Ok, thank you for saying so. Silence is assent, so what should it say?
> Whether adding the first sentence alone is worth a new revision I think is
> questionable – but I certainly would not oppose it.
The cost of a new revision is trivial, given that the system is automated.
> Regarding LANs, the encoding for OSPF is more problematic – basically we
> need to identify the value as a router id or a network LSA id (or something
> like that).
> So, committing to this without consensus has a downside that we might live to
> regret.
>
> I am in agreement with Peter’s position.
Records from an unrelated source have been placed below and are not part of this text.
-- ==== Sys2Proof/Machine/Kv.lean ====
section
/-!
DEFINITION. The KV table: KVX, KVINS, KVREF and the atomic step at the header's home, with its audits (R215 to R217, R373,
R391).
-/
namespace Sys2Proof.Machine

/-- A KV header in 64 bytes keeps its limits (R215). BSIZE = 0, a multiple of 128 too, is refused as well: the spec does not say
that a block may be empty, and its first 64 bytes hold tokens (DESIGN CHOICE, log entry 82). -/
def kvOk (l : List Byte) : Bool :=
  let e := numAt l 8 4
  let z := numAt l 0x0C 4
  numAt l 0 8 % 128 == 0 && 64 ≤ e && e ≤ 2 ^ 24 && 2 ^ Nat.log2 e == e && z != 0 && z % 128 == 0 && numAt l 0x1C 36 == 0
/-- The failing checks of a KV instruction: the whole table, header, entries and heads, before it leaves issue, and for KVINS and
KVREF as a write; KVX is checked as a read, although an audit writes AUDITS (R151, R216; DESIGN CHOICE, log entry 83). -/
def State.kvFailures (s : State) (c h : Nat) (write : Bool) : List Failure :=
  atIssue (s.descFailures c h 64 kvOk (fun l =>
    let n := 0x40 + 20 * numAt l 8 4
    if write then s.updateFailures c h n none else s.spanFailures c h n .read none none))

/-- A table in the midst of a step: the state, its context, header, E, and the audits so far (entry and reason). -/
structure Kv where
  s   : State
  c   : Nat
  h   : Nat
  e   : Nat
  aud : List (Nat × Nat)

/-- An end of a list (R215). -/
def kvEnd : Nat := 0xFFFFFFFF
/-- An n32 or n16 of the table. -/
def Kv.get (k : Kv) (off n : Nat) : Nat := k.s.vnum k.c (wrap64 (k.h + off)) n
/-- That written. -/
def Kv.put (k : Kv) (off n v : Nat) : Kv := { k with s := k.s.vsetNum k.c (wrap64 (k.h + off)) n v }
/-- Offset of entry `p`. -/
def kvEnt (p : Nat) : Nat := 0x40 + 16 * p
/-- Offset of the head of bucket `b`'s overflow chain. -/
def Kv.ovf (k : Kv) (b : Nat) : Nat := 0x40 + 16 * k.e + 4 * b
/-- An audit event. -/
def Kv.audit (k : Kv) (entry reason : Nat) : Kv := { k with aud := k.aud ++ [(entry, reason)] }
/-- FLAGS of an entry. -/
def Kv.flags (k : Kv) (p : Nat) : Nat := k.get (kvEnt p + 10) 2
/-- An entry is VALID. -/
def Kv.valid (k : Kv) (p : Nat) : Bool := bitAt (k.flags p) 0
/-- An entry is PINNED. -/
def Kv.pinned (k : Kv) (p : Nat) : Bool := bitAt (k.flags p) 1
/-- A link at an offset, held by entry `holder`: one out of range counts as an end, with an audit of reason 4 (R216). -/
def Kv.link (k : Kv) (off holder : Nat) : Nat × Kv :=
  let v := k.get off 4
  if v < k.e || v = kvEnd then (v, k) else (kvEnd, k.audit holder 4)
/-- The bucket of a key (R215). -/
def Kv.bucket (k : Kv) (seq lblk : Nat) : Nat := (seq * 64 + lblk * 5) % k.e
/-- The window of a bucket, in order (R215, R216). -/
def Kv.window (k : Kv) (b : Nat) : List Nat := (List.range 8).map (fun r => (b + r) % k.e)
/-- An entry is VALID and has the key. -/
def Kv.hits (k : Kv) (seq lblk p : Nat) : Bool := k.valid p && k.get (kvEnt p) 4 == seq && k.get (kvEnt p + 4) 4 == lblk

/-- The device does not read the LINK of a VALID entry with OVF = 0 (R373): such an entry ends a walk (log entry 88). -/
def Kv.linked (k : Kv) (p : Nat) : Bool := !k.valid p || bitAt (k.flags p) 2
/-- The walk along a chain from entry `q`: what is found, and whether the steps ran out (R216, R373). -/
def Kv.walk (k : Kv) (seq lblk : Nat) : Nat → Nat → Option Nat × Kv
  | 0, q => if q = kvEnd then (none, k) else (none, k.audit kvEnd 3)
  | n + 1, q =>
    if q = kvEnd then (none, k)
    else if k.hits seq lblk q then (some q, k)
    else if !k.linked q then (none, k)
    else
      let (v, k1) := k.link (kvEnt q + 12) q
      k1.walk seq lblk n v
/-- The VALID entry with a key: the window, then the overflow chain (R216). -/
def Kv.find (k : Kv) (seq lblk : Nat) : Option Nat × Kv :=
  let b := k.bucket seq lblk
  match (k.window b).find? (k.hits seq lblk) with
  | some p => (some p, k)
  | none =>
    let (q, k1) := k.link (k.ovf b) kvEnd
    k1.walk seq lblk k.e q

/-- A free entry leaves the free list by its SEQ and LINK (R216). -/
def Kv.unfree (k : Kv) (p : Nat) : Kv :=
  let (prev, k1) := k.link (kvEnt p) p
  let (next, k2) := k1.link (kvEnt p + 12) p
  let k3 := if prev = kvEnd then k2.put 0x10 4 next else k2.put (kvEnt prev + 12) 4 next
  let k4 := if next = kvEnd then k3 else k3.put (kvEnt next) 4 prev
  k4.put 0x14 4 (k4.get 0x14 4 + 2 ^ 32 - 1)
/-- An entry becomes free at the head of the free list (R217). A FREEHEAD out of range is treated as an end here too, with an audit of
reason 4: R216 says so of walks and unlinks (DESIGN CHOICE, log entry 84). -/
def Kv.pushFree (k : Kv) (p : Nat) : Kv :=
  let (head, k1) := k.link 0x10 kvEnd
  let k2 := (k1.put (kvEnt p) 4 kvEnd).put (kvEnt p + 12) 4 head
  let k3 := if head = kvEnd then k2 else k2.put (kvEnt head) 4 p
  (k3.put 0x10 4 p).put 0x14 4 (k3.get 0x14 4 + 1)
/-- The link that names entry `p` on a chain from `q` on is replaced by `next` (R216). -/
def Kv.cut (k : Kv) (p next : Nat) : Nat → Nat → Kv
  | 0, q => if q = kvEnd then k else k.audit kvEnd 3
  | n + 1, q =>
    if q = kvEnd || !k.linked q then k
    else
      let (v, k1) := k.link (kvEnt q + 12) q
      if v = p then k1.put (kvEnt q + 12) 4 next else k1.cut p next n v
/-- An entry with OVF set leaves its overflow chain (R217). -/
def Kv.unchain (k : Kv) (p : Nat) : Kv :=
  if !bitAt (k.flags p) 2 then k
  else
    let o := k.ovf (k.bucket (k.get (kvEnt p) 4) (k.get (kvEnt p + 4) 4))
    let (next, k1) := k.link (kvEnt p + 12) p
    let (head, k2) := k1.link o kvEnd
    let k3 := if head = p then k2.put o 4 next else k2.cut p next k.e head
    k3.put (kvEnt p + 10) 2 (withBit (k3.flags p) 2 false)

/-- A result: the value for V*x*, and whether the flag is 1. -/
structure KvOut where
  w0 : Nat
  w1 : Nat
  ok : Bool

/-- KVX (R216). -/
def Kv.lookup (k : Kv) (seq lblk : Nat) : KvOut × Kv :=
  match k.find seq lblk with
  | (some p, k1) => (KvOut.mk p (k1.get (kvEnt p + 8) 2) true, k1)
  | (none, k1) => (KvOut.mk kvEnd 0 false, k1)
/-- KVINS (R216, R373): a FREEHEAD that names no free entry leaves it with none; a head of the chain that is out of range has had
its audit when the chain was walked. -/
def Kv.insert (k : Kv) (seq lblk : Nat) : KvOut × Kv :=
  match k.find seq lblk with
  | (some p, k1) => (KvOut.mk p 1 false, k1)
  | (none, k1) =>
    let b := k.bucket seq lblk
    let fill (k : Kv) (p fl : Nat) : Kv :=
      (((k.put (kvEnt p) 4 seq).put (kvEnt p + 4) 4 lblk).put (kvEnt p + 8) 2 1).put (kvEnt p + 10) 2 fl
    match (k.window b).find? (fun p => !k1.valid p && !k1.pinned p) with
    | some p => (KvOut.mk p 0 true, fill (k1.unfree p) p 1)
    | none =>
      let (p, k2) := k1.link 0x10 kvEnd
      if p = kvEnd || k2.valid p || k2.pinned p then (KvOut.mk kvEnd 2 false, k2)
      else
        let k3 := k2.unfree p
        let head := (k3.link (k3.ovf b) kvEnd).1
        (KvOut.mk p 0 true, fill ((k3.put (kvEnt p + 12) 4 head).put (k3.ovf b) 4 p) p 5)
/-- An entry is pinned: off its chain or the free list, PINNED set, VALID and OVF clear, REF 0xFFFF (R217). -/
def Kv.pin (k : Kv) (p reason : Nat) : Kv :=
  let k1 := if k.valid p then k.unchain p else k.unfree p
  let fl := withBit (withBit (withBit (k1.flags p) 0 false) 2 false) 1 true
  (((k1.put (kvEnt p + 8) 2 0xFFFF).put (kvEnt p + 10) 2 fl)).audit p reason
/-- KVREF: the first row of R217 that matches. -/
def Kv.ref (k : Kv) (dec : Bool) (p : Nat) : KvOut × Kv :=
  if k.e ≤ p then (KvOut.mk 0 3 false, k)
  else
    let r := k.get (kvEnt p + 8) 2
    let set (v : Nat) : Kv := k.put (kvEnt p + 8) 2 v
    if k.pinned p then (KvOut.mk 0xFFFF 1 false, k)
    else if !dec then
      if !k.valid p then (KvOut.mk r 2 false, k)
      else if r + 1 = 0xFFFF then (KvOut.mk 0xFFFF 0 true, k.pin p 1)
      else (KvOut.mk ((r + 1) % 2 ^ 16) 0 true, set ((r + 1) % 2 ^ 16))
    else if k.valid p && 2 ≤ r then (KvOut.mk (r - 1) 0 true, set (r - 1))
    else if k.valid p && r = 1 then
      let k1 := (set 0).unchain p
      (KvOut.mk 0 0 true, (k1.put (kvEnt p + 10) 2 (withBit (k1.flags p) 0 false)).pushFree p)
    else (KvOut.mk 0xFFFF 1 false, k.pin p 2)

/-- The audits of a step: AUDITS counts them, each posts record kind 6 and is copied to the error log (R217, R391). -/
def Kv.close (k : Kv) : State :=
  k.aud.foldl (fun s a =>
    let n := s.vnum k.c (wrap64 (k.h + 0x18)) 4
    let s1 := (s.vsetNum k.c (wrap64 (k.h + 0x18)) 4 (n + 1)).request k.c (ReqRec.mk 6 a.1 k.h a.2)
    s1.logError 6 (BitVec.ofNat 32 (s.homeDie k.c k.h)) ((s.pa? k.c k.h).getD 0)) k.s

/-- KVX, KVINS and KVREF leave issue; the steps follow at the header's home (R216). -/
def kvInstr (write : Bool) (f : EFmt) (s : State) : Host.Outcome State Fault Refusal :=
  withGroup s (fun i g x =>
    let c := s.ctxOf x.launch
    let h := (x.rs f.sa.toNat).toNat
    let ts := x.enabledSet f.g i.active 0
    if ts.isEmpty then s.complete i g x
    else s.counted g x .en (
      match firstFailure (s.kvFailures c h write) with
      | some e => s.failFor i g e (maskOf ts)
      | none =>
        let n := if s.spoiled c h 64 then 0x40 else 0x40 + 20 * s.vnum c (h + 8) 4
        (s.hold c h n).complete i g
          ((x.issueOp i.instr .en (maskOf ts) (.v f.vx.toNat :: predOut f.pf.toNat) [x.rs f.sa.toNat] [] (.threads ts)).pin s
            [(h, n)])))
/-- KVX (R216). -/
def execKvx (f : EFmt) (s : State) := kvInstr false f s
/-- KVINS (R216). -/
def execKvins (f : EFmt) (s : State) := kvInstr true f s
/-- KVREF (R217). -/
def execKvref (f : EFmt) (s : State) := kvInstr true f s

/-- What one thread's operation does (R216, R217). -/
def Kv.act (k : Kv) (i : Instr) (w : Nat) : Option (KvOut × Kv) :=
  match i with
  | .kvx _ => some (k.lookup (w % 2 ^ 32) (w / 2 ^ 32))
  | .kvins _ => some (k.insert (w % 2 ^ 32) (w / 2 ^ 32))
  | .kvref f => some (k.ref (f.ext == 1) (w % 2 ^ 32))
  | _ => none

/-! ### What a step reads (R384, R385) -/

/-- The entries of a chain that a walk from `q` on reads, up to one at which it stops. -/
def Kv.walked (k : Kv) (stop : Nat → Bool) : Nat → Nat → List Nat
  | 0, _ => []
  | n + 1, q =>
    if k.e ≤ q then [] else if stop q || !k.linked q then [q] else q :: k.walked stop n (k.get (kvEnt q + 12) 4)
/-- The spans of entries. -/
def kvEntries (l : List Nat) : List (Nat × Nat) := l.map (fun p => (kvEnt p, 16))
/-- What the search for a key reads: the window up to the entry found, else all of it, the head of the overflow chain and the chain. -/
def Kv.sought (k : Kv) (seq lblk : Nat) : List (Nat × Nat) :=
  let b := k.bucket seq lblk
  let hit := k.hits seq lblk
  match (k.window b).find? hit with
  | some p => kvEntries ((k.window b).takeWhile (fun q => !hit q) ++ [p])
  | none => kvEntries (k.window b) ++ (k.ovf b, 4) :: kvEntries (k.walked hit k.e (k.get (k.ovf b) 4))
/-- What an unlink of a free entry touches: the entry and its neighbours in the list. -/
def Kv.around (k : Kv) (p : Nat) : List (Nat × Nat) :=
  kvEntries (p :: [k.get (kvEnt p) 4, k.get (kvEnt p + 12) 4].filter (· < k.e))
/-- What taking an entry off its overflow chain touches. -/
def Kv.chained (k : Kv) (p : Nat) : List (Nat × Nat) :=
  if !bitAt (k.flags p) 2 then kvEntries [p]
  else
    let o := k.ovf (k.bucket (k.get (kvEnt p) 4) (k.get (kvEnt p + 4) 4))
    (o, 4) :: kvEntries (p :: k.walked (· == p) k.e (k.get o 4))
/-- What one thread's operation touches of the table besides its header, as spans from the header on. -/
def Kv.touched (k : Kv) (i : Instr) (w : Nat) : List (Nat × Nat) :=
  let seq := w % 2 ^ 32
  let lblk := w / 2 ^ 32
  match i with
  | .kvins _ =>
    let b := k.bucket seq lblk
    k.sought seq lblk ++ (if (k.find seq lblk).1.isSome then [] else match (k.window b).find? (fun p => !k.valid p && !k.pinned p) with
      | some p => k.around p
      | none => let p := k.get 0x10 4; if p < k.e then k.around p else [])
  | .kvref f =>
    let p := seq
    if k.e ≤ p then []
    else
      let r := k.get (kvEnt p + 8) 2
      let head := k.get 0x10 4
      kvEntries [p] ++ (
        if k.pinned p then []
        else if k.valid p && (if f.ext == 1 then 2 ≤ r else r + 1 != 0xFFFF) then []
        else if !k.valid p && f.ext != 1 then []
        else (if k.valid p then k.chained p else k.around p) ++
          (if k.valid p && r = 1 && head < k.e then kvEntries [head] else []))
  | _ => k.sought seq lblk
/-- KV_STEP: the operation of the next thread is one atomic step at the header's home (R216). -/
def State.kvStep (s : State) (g n : Nat) : Option State :=
  let r := OpRef.mk g n
  match s.opAt? r with
  | none => none
  | some (x, o) =>
    match o.work, enFmt? o.instr with
    | .threads (t :: rest), some f =>
      let c := s.ctxOf x.launch
      let h := (o.sargs.getD 0 0).toNat
      let e := s.vnum c (h + 8) 4
      let k0 := Kv.mk s c h e []
      let w := (x.rv t f.vx.toNat).toNat
      match k0.act o.instr w with
        | none => none
        | some (out, k) => s.readingOr r c ((h, 64) :: (k0.touched o.instr w).map (fun q => (wrap64 (h + q.1), q.2))) <|
          some ((k.close.updGroup g (fun y =>
            (y.wv t f.vx.toNat (BitVec.ofNat 64 (out.w0 + out.w1 * 2 ^ 32))).wp t f.pf.toNat (if out.ok then 0xFF else 0))).nextThreads r
            rest)
    | _, _ => none
/-- KV_STEP (R216). -/
def execKvStep (group op : Nat) (s : State) : Host.Outcome State Fault Refusal :=
  whenEnabled "KV_STEP" (s.asOp group op (fun s => s.kvStep group op))

end Sys2Proof.Machine
end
LANs introduce additional complexity
> and it is not clear that including that support is a real benefit in the
> topologies in which we expect the flooding optimizations to be used.
> I know you believe real deployments may need this support – but what I don’t
> know is whether we have hard evidence to support that position.
>
> I am also wondering whether the following serves us better:
>
> a)We keep LANs always enabled for flooding
> b)The algorithms consider this and are biased towards using LANs when
> possible as this is a cheaper way to enable flooding to multiple nodes than
> many P2P interfaces.
>
> IN this way we keep the simplicity of not having to define LAN
> behavior/encoding, yet reap benefits in topologies where LANs have a
> significant presence.
>
> Let me know what problems you see with this approach.
Again, there are lots of cases where having LANs enabled is sub-optimal.
Parallel LANs, for example.
Yes, LANs MAY be a useful way of covering the topology, but without algorithm
specifics, it’s difficult to discuss. In the simulation work that we’ve done,
it’s pretty much a wash. Sometimes it’s helpful, sometimes it’s redundant. It
very much depends on the topology.
You can imagine a LS network where ALL links are still in LAN mode. By your
rules, that completely disabled dynamic flooding. I don’t think that’s
tractable.
Not being able to describe the flooding topology precisely is a significant
hindrance and is going to cause misbehavior one way or another. Suppose that
we have nodes A, B, and C. Suppose that AB is a P2P link and {A, B, C} is a
LAN. Now suppose that the topology requests path AB. What do A and B do? If
the LAN was intended, then C is included. How does C know that?
So, I don’t think LANs on all of the time works. And then we need to be able
to specify what’s going on, so that means naming LANs somehow.